Overall, far fewer studies have reported on the impact of the vascular supply of the acetabulum than the femoral head during surgical hip procedures. The majority of the surgeon’s focus in preoperative planning and during the procedure itself is on avoiding vascular insult to the femoral head. However, much like in the anatomical development of hip joint geometry, it may be important to consider the impact of the vasculature on both the femoral head and acetabulum in parallel rather than as separate entities due to the intimate relationship between them. Vascular insult to the proximal femur, and the resulting changes in femoral head geometry, have been shown to have an influence on acetabular morphology. In a radiological review of 155 children with Perthes disease, Joseph reported consistent acetabular changes throughout the course of Perthes disease that can influence the final outcome, including increased Sharp’s angle, acetabular radius, acetabular depth and ilium height, and persistent irregularity of the acetabular contour (Chap. 6) [86]. It was difficult to ascertain, however, whether these changes could be attributed to vascular disruption in the acetabulum or vascular disruption in the femoral head.
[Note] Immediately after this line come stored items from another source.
/-- A character on a SERIAL or J1708 slot (R134, R135, R138, R150): `stage` is what the packer's stages make of it. R134 does
not say whether a character equal to DELIM that carries a framing or parity error ends the packet: DESIGN CHOICE, it does not (log entry
86). -/
def serialChar (f : Field) (n : Nat) (b : Byte) (stage : Option Byte) (mark framing parity : Bool) : Field :=
  let e := f.e
  let marks := e.pers n = 5 && e.sbCfg n SLOT_SB_CFG_DATABITS = 2
  let bad := (if framing then 1 else 0) + (if parity then 2 else 0)
  let e := if marks && mark && (e.slot n).slow.inPkt then (e.sbDiscard n 128).onSlow n SlowSt.noPacket else e
  if marks && !mark && !(e.slot n).slow.inPkt then { f with e := e.sbFlags n 128 }
  else
    let seven := fun (x : Byte) => if e.pers n = 5 ∧ e.sbCfg n SLOT_SB_CFG_DATABITS = 0 then x &&& 0x7F else x
    let e := e.onSlow n (fun s =>
      let s := if s.inPkt then s else { s with inPkt := true, marked := marks && mark }
      let s := { s with raw := s.raw ++ [seven b], err := s.err ||| bad }
      match stage with
      | some x => if bad = 0 then s.push (seven x) else s
      | none => s)
    let f := { f with e := e }
    let bd := e.sbFrame n SLOT_SB_FRAME_BOUNDARY
    if bd = 1 ∧ bad = 0 ∧ (seven b).toNat = e.sbFrame n SLOT_SB_FRAME_DELIM then slowClose f n 1
    else if e.sbFrame n SLOT_SB_FRAME_MAXLEN ≤ (e.slot n).slow.raw.length then
      if bd = 2 then slowClose f n 2
      else if e.pers n = 6 then slowClose (f.onE (·.onSlow n (fun s => { s with err := s.err ||| 64 }))) n 3
      else slowClose f n 3
    else f

end Sys2Proof.Machine

namespace Sys2Proof

/-! LIN frames and schedules. -/

/-- TFrame_Maximum of the frame under way in ns (R143): 1.4 times 34 + 10 (LEN + 1) bits of its bit time. -/
def Eaves.linFrameMax (e : Eaves) (n fid : Nat) : Nat :=
  14 * (34 + 10 * (linLen e.live n fid + 1)) * (e.slot n).slow.bitDiv * 25 / 320

/-- A frame whose break began at `start` and whose bit time is `div`; a commander drives its header, break and delimiter, sync byte and
PID, until the end of it (R143). -/
def Eaves.linHeader (e : Eaves) (n start div : Nat) : Eaves :=
  let drive := if e.sl n SLOT_LIN_CFG_COMMANDER = 1 then bitsNs div (e.sl n SLOT_LIN_CFG_BREAK_LEN + e.sl n SLOT_LIN_CFG_BDEL_LEN + 20) else 0
  e.onSlow n (fun s => { s with linStart := start, bitDiv := div, headEnd := start + drive })

/-- The response of a frame is received: the PID is its first byte. -/
def Eaves.linExpect (e : Eaves) (n fid : Nat) (event : Bool) : Eaves :=
  e.onSlow n (fun s =>
    let p := BitVec.ofNat 8 (linPid fid)
    { s.noPacket with raw := [p], stages := [p], inPkt := true, linFid := some fid, linSub := true, linEvent := event })

/-- A subscribed response is not complete in time (R143, R144). No byte at all counts as NORESP, which an SRF entry does not count. -/
def Eaves.linLate (e : Eaves) (n : Nat) (srf : Bool) : Eaves :=
  let s := (e.slot n).slow
  let none := s.raw.length ≤ 1 && s.err = 0
  let e := if e.sl n SLOT_PK_CTL_FLUSH_PEND = 1 then e.slSet n SLOT_PK_CTL_FLUSH_PEND 0
    else if none then (if srf then e else (e.sbFlags n 16).slInc n SLOT_SB_NORESP)
    else
      let e := e.sbDiscard n s.err
      if s.linEvent then e.linAlt n else e
  (e.onSlow n SlowSt.noPacket).slotEnded n

/-- Whether the schedule entry that runs is an SRF entry of a commander (R144). -/
def Eaves.linSrf (e : Eaves) (n : Nat) : Bool :=
  e.sl n SLOT_LIN_CFG_COMMANDER = 1 &&
    (schedTable e.live n (e.sl n SLOT_LIN_SCHED_CUR))[e.sl n SLOT_LIN_SCHED_ENTRY]?.elim false (fun x => x.u 1 1 = 4)

/-- Whether TFrame_Maximum of the frame under way has passed (R143). -/
def Eaves.linOver (e : Eaves) (n fid : Nat) : Bool := decide ((e.slot n).slow.linStart + e.linFrameMax n fid ≤ e.steady e.counter)

/-- A response or frame that the slot sends: data with its checksum (R143). -/
def linMsg (t : Truss) (n fid : Nat) (data : List Byte) : SlowMsg :=
  ⟨data ++ leBytes 1 (linSum (linEnh t n fid) fid data), fid, 0, false, 0, 0, 0, 0, true⟩

/-- A message committed on the bus. -/
def Eaves.linSend (e : Eaves) (n : Nat) (m : SlowMsg) : Eaves :=
  (e.onSlow n (fun s => { s with txq := [m] })).slSet n SLOT_STAT_TX_ACTIVE 1

/-- Whether content is past its age limit (R116, R145). -/
def tooOldAt (now ts age : Nat) : Bool := decide (ts + age * 1000000 < now)

/-- What is past its age limit in a slow slot is dropped with cause AGE (R145, R148). -/
def Eaves.slowAge (e : Eaves) (n : Nat) : Eaves :=
  let s := (e.slot n).slow
  let now := e.steady e.counter
  let oldM := s.txq.filter (fun m => !m.committed && tooOldAt now m.ts m.age)
  let oldP := s.pub.filter (fun x => tooOldAt now x.2.ts x.2.age)
  let oldD := s.diag.filter (fun x => tooOldAt now x.ts x.age)
  let e := e.onSlow n (fun s => { s with
    txq := s.txq.filter (fun m => m.committed || !tooOldAt now m.ts m.age)
    pub := s.pub.filter (fun x => !tooOldAt now x.2.ts x.2.age)
    diag := s.diag.filter (fun x => !tooOldAt now x.ts x.age) })
  e.txDrops n 2 (oldM.map (·.id) ++ oldP.map (·.1) ++ oldD.map (fun _ => 60))

/-- The publish buffer of a FID. -/
def SlowSt.pubOf (s : SlowSt) (fid : Nat) : Option PubBuf := (s.pub.find? (fun x => x.1 = fid)).map (·.2)

/-- The response of a FID sent from its publish buffer (R145). -/
def Eaves.linPublish (e : Eaves) (n fid : Nat) : Eaves :=
  match (e.slot n).slow.pubOf fid with
  | none => e
  | some p =>
    let e := e.onSlow n (fun s => { s with pub := s.pub.map (fun x => if x.1 = fid then (fid, { p with updated := false }) else x) })
    e.linSend n (linMsg e.live n fid p.data)

/-- A commander's entry begins (R144): the header of its frame and what follows it. A FID with DIR NONE is never scheduled, and one with
DIR IGNORE has its header sent and its response ignored (R142). -/
def Eaves.linEntry (e : Eaves) (n : Nat) : Eaves :=
  let cur := e.sl n SLOT_LIN_SCHED_CUR
  let ent := e.sl n SLOT_LIN_SCHED_ENTRY
  let now := e.steady e.counter
  let e := e.onSlow n (fun s => { s.noPacket with
    running := true, linStart := now, txq := s.txq.filter (fun m => !m.committed) })
  let e := (e.slSet n SLOT_STAT_TX_ACTIVE 0).slowAge n
  match (schedTable e.live n cur)[ent]? with
  | none => e.onSlow n (fun s => { s with running := false })
  | some x =>
    let fid := x.u 2 1 % 64
    let s := (e.slot n).slow
    let head := fun (e : Eaves) => e.linHeader n now (e.sbCfg n SLOT_SB_CFG_BAUD_DIV)
    if e.slowDrives n = false then e
    else if x.u 1 1 ≤ 1 then
      if linDir e.live n fid = 1 then (if (s.pubOf fid).isSome then (head e).linPublish n fid else e)
      else if linDir e.live n fid = 2 then (head e).linExpect n fid (x.u 1 1 = 1)
      else if linDir e.live n fid = 3 then head e
      else e
    else if x.u 1 1 = 2 then
      match [x.u 5 1, x.u 6 1, x.u 7 1].find? (fun k => k < 64 && (s.pubOf k).elim false (·.updated)) with
      | some k => (head e).linPublish n k
      | none => e
    else if x.u 1 1 = 3 then
      match s.diag with
      | d :: rest => ((head e).onSlow n (fun s => { s with diag := rest })).linSend n (linMsg e.live n 60 d.data)
      | [] => e
    else if x.u 1 1 = 4 then (head e).linExpect n 61 false
    else e

/-- The entry that runs has lasted its DELAY (R144). -/
def Eaves.linEntryOver (e : Eaves) (n : Nat) : Bool :=
  let s := (e.slot n).slow
  if s.running then
    match (schedTable e.live n (e.sl n SLOT_LIN_SCHED_CUR))[e.sl n SLOT_LIN_SCHED_ENTRY]? with
    | some x => decide (s.linStart + x.u 3 1 * 1000000 ≤ e.steady e.counter)
    | none => true
  else true

/-- Go-to-sleep (R146): FID 60 with 0x00 and seven 0xFF bytes; the schedule stops. -/
def Eaves.linGoSleep (e : Eaves) (n : Nat) : Eaves :=
  let e := e.onSlow n (fun s => { s.noPacket with sleepPend := false, running := false, altPend := none, altRet := [],
                                                  txq := s.txq.filter (fun m => !m.committed) })
  let e := if e.slowDrives n then (e.linHeader n (e.steady e.counter) (e.sbCfg n SLOT_SB_CFG_BAUD_DIV)).linSend n (linMsg e.live n 60 (0x00 :: List.replicate 7 0xFF)) else e
  e.slSet n SLOT_LIN_SCHED_ASLEEP 1

/-- Where the schedule goes on at the end of a table ALT (R144), and what is left to resume: the entry after the one that was interrupted,
or the first entry of the outermost table. -/
def linResume (t : Truss) (n : Nat) : List (Nat × Nat) → Option ((Nat × Nat) × List (Nat × Nat))
  | [] => none
  | (tab, i) :: rest =>
    if i < (schedTable t n tab).length then some ((tab, i), rest) else if rest = [] then some ((tab, 0), []) else linResume t n rest

/-- The next entry of a commander's schedule (R144, R146): a pending GOSLEEP, a requested table, table ALT, or the entry that follows. An ALT
that names a table without entries has run as soon as it starts. -/
def Eaves.linNext (e : Eaves) (n : Nat) : Eaves :=
  let e := if (e.slot n).slow.linFid.isSome then e.linLate n (e.linSrf n) else e
  let s := (e.slot n).slow
  let at' := fun (e : Eaves) (tab ent : Nat) => (e.slSet n SLOT_LIN_SCHED_CUR tab).slSet n SLOT_LIN_SCHED_ENTRY ent
  let resume := fun (e : Eaves) (cur : Nat) =>
    match linResume e.live n s.altRet with
    | some ((t, i), rest) => at' (e.onSlow n (fun s => { s with altPend := none, altRet := rest })) t i
    | none => at' e cur 0
  if s.sleepPend then e.linGoSleep n
  else
    let cur := e.sl n SLOT_LIN_SCHED_CUR
    let nx := e.sl n SLOT_LIN_SCHED_ENTRY + 1
    let e :=
      if s.reqPend then
        at' (e.onSlow n (fun s => { s with reqPend := false, altPend := none, altRet := [] })) (e.sl n SLOT_LIN_SCHED_REQ) 0
      else match s.altPend with
        | some t => if schedTable e.live n t = [] then resume e cur else at' (e.onSlow n (fun s => { s with altPend := none })) t 0
        | none =>
          if !s.running then e
          else if nx < (schedTable e.live n cur).length then at' e cur nx
          else resume e cur
    e.linEntry n

/-! Transmission. -/

/-- FID, PRIO and MARK of a slow unit's metadata (R136). -/
def Shingle.fid (s : Shingle) : Nat := bits s.m0 5 0
/-- PRIO of a J1708 message: 1-8, else 8. -/
def Shingle.prio (s : Shingle) : Nat := let p := bits s.m0 59 56; if 1 ≤ p ∧ p ≤ 8 then p else 8

/-- A LIN candidate (R145). -/
def Eaves.linTake (e : Eaves) (n : Nat) (cd : Cand) : Eaves :=
  let u := cd.unit
  let fid := u.fid
  let cmd := e.sl n SLOT_LIN_CFG_COMMANDER = 1
  if cd.gen ≠ e.genOf n then e.txDrop n 5 fid
  else if e.slotState n ≠ 3 ∨ e.opmode n ≠ 0 ∨ (e.slot n).can.stopping = true then e.txDrop n 6 fid
  else if u.utype ≠ .lin then e.txDrop n 7 fid
  else
    let b : PubBuf := ⟨u.body, true, u.ts, u.ageMs⟩
    if fid = 60 ∧ cmd then
      if u.body.length ≠ 8 then e.txDrop n 7 fid
      else if 4 ≤ (e.slot n).slow.diag.length then e.txDrop n 3 fid
      else e.onSlow n (fun s => { s with diag := s.diag ++ [b] })
    else if linDir e.live n fid ≠ 1 ∨ u.body.length ≠ linLen e.live n fid then e.txDrop n 7 fid
    else e.onSlow n (fun s => { s with pub := sins fid b (sdel fid s.pub) })

/-- A message inserted in sending order: after committed ones and those of no lower priority (R148). -/
def insMsg (m : SlowMsg) : List SlowMsg → List SlowMsg
  | [] => [m]
  | x :: xs => if x.committed || decide (x.prio ≤ m.prio) then x :: insMsg m xs else m :: x :: xs

/-- A message whose attempt collided back in its place: before those of its priority, which came after it (R148, R149). -/
def insBack (m : SlowMsg) : List SlowMsg → List SlowMsg
  | [] => [m]
  | x :: xs => if x.prio < m.prio then x :: insBack m xs else m :: x :: xs

/-- The queue cut to 16 messages and 2 KiB from its end, and the messages cut (R148). -/
def cutQueue : Nat → List SlowMsg → List SlowMsg × List SlowMsg
  | 0, q => (q, [])
  | k + 1, q =>
    if q.length ≤ 16 ∧ (q.flatMap (·.bytes)).length ≤ 2048 then (q, [])
    else
      match q.getLast? with
      | none => (q, [])
      | some m => if m.committed then (q, []) else let (r, d) := cutQueue k q.dropLast; (r, m :: d)

/-- A SERIAL slot starts its next message as soon as its line is free (R148). -/
def Eaves.serialStart (e : Eaves) (n : Nat) : Eaves :=
  if e.pers n = 5 ∧ e.slowDrives n = true ∧ (e.slot n).slow.gapWait = false ∧ e.slowSending n = false then
    let e := e.slowAge n
    match (e.slot n).slow.txq with
    | m :: ms => (e.onSlow n (fun s => { s with txq := { m with committed := true } :: ms })).slSet n SLOT_STAT_TX_ACTIVE 1
    | [] => e
  else e

/-- A SERIAL or J1708 candidate (R148): the slot appends the check bytes. -/
def Eaves.serialTake (e : Eaves) (n : Nat) (cd : Cand) : Eaves :=
  let u := cd.unit
  let j := e.pers n = 6
  let id := bytesAt u.body 0 1
  let chk := if j then 1 else e.sbCfg n SLOT_SB_CFG_CHECK
  let bytes := u.body ++ checkBytes chk u.body
  let most := if j then e.sbFrame n SLOT_SB_FRAME_MAXLEN else 2048
  if cd.gen ≠ e.genOf n then e.txDrop n 5 id
  else if e.slotState n ≠ 3 ∨ e.opmode n ≠ 0 ∨ (e.slot n).can.stopping = true then e.txDrop n 6 id
  else if u.utype ≠ .serial ∨ u.body = [] ∨ most < bytes.length then e.txDrop n 7 id
  else
    let m : SlowMsg := ⟨bytes, id, if j then u.prio else 0, bit u.m0 63, u.ts, u.ageMs, 0, 0, false⟩
    let (q, cut) := cutQueue 17 (insMsg m (e.slot n).slow.txq)
    let e := (e.onSlow n (fun s => { s with txq := q })).txDrops n 3 (cut.map (·.id))
    e.serialStart n

/-- The message on the bus ends or goes: `g` says what becomes of the queue. -/
def Eaves.slowOffBus (e : Eaves) (n : Nat) (g : List SlowMsg → List SlowMsg) : Eaves :=
  ((e.onSlow n (fun s => { s with txq := g s.txq })).slSet n SLOT_STAT_TX_ACTIVE 0).slotEnded n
More likely, the changes were due to contributions from both sources. It remains unclear if an isolated vascular insult to the acetabulum would have an impact on a well-perfused femoral head. Consequently, a surgeon must approach preoperative planning and the surgical procedure with appropriate consideration and understanding of the anatomy and vasculature of both the acetabulum and the femoral head to minimize potential for complications.

The orthopaedic surgeon must not underestimate the importance of careful consideration of the anatomy and physiology of the femoral head and acetabulum when planning and performing surgical hip procedures in order to optimize functional outcomes and mitigate potential long-term debilitating complications.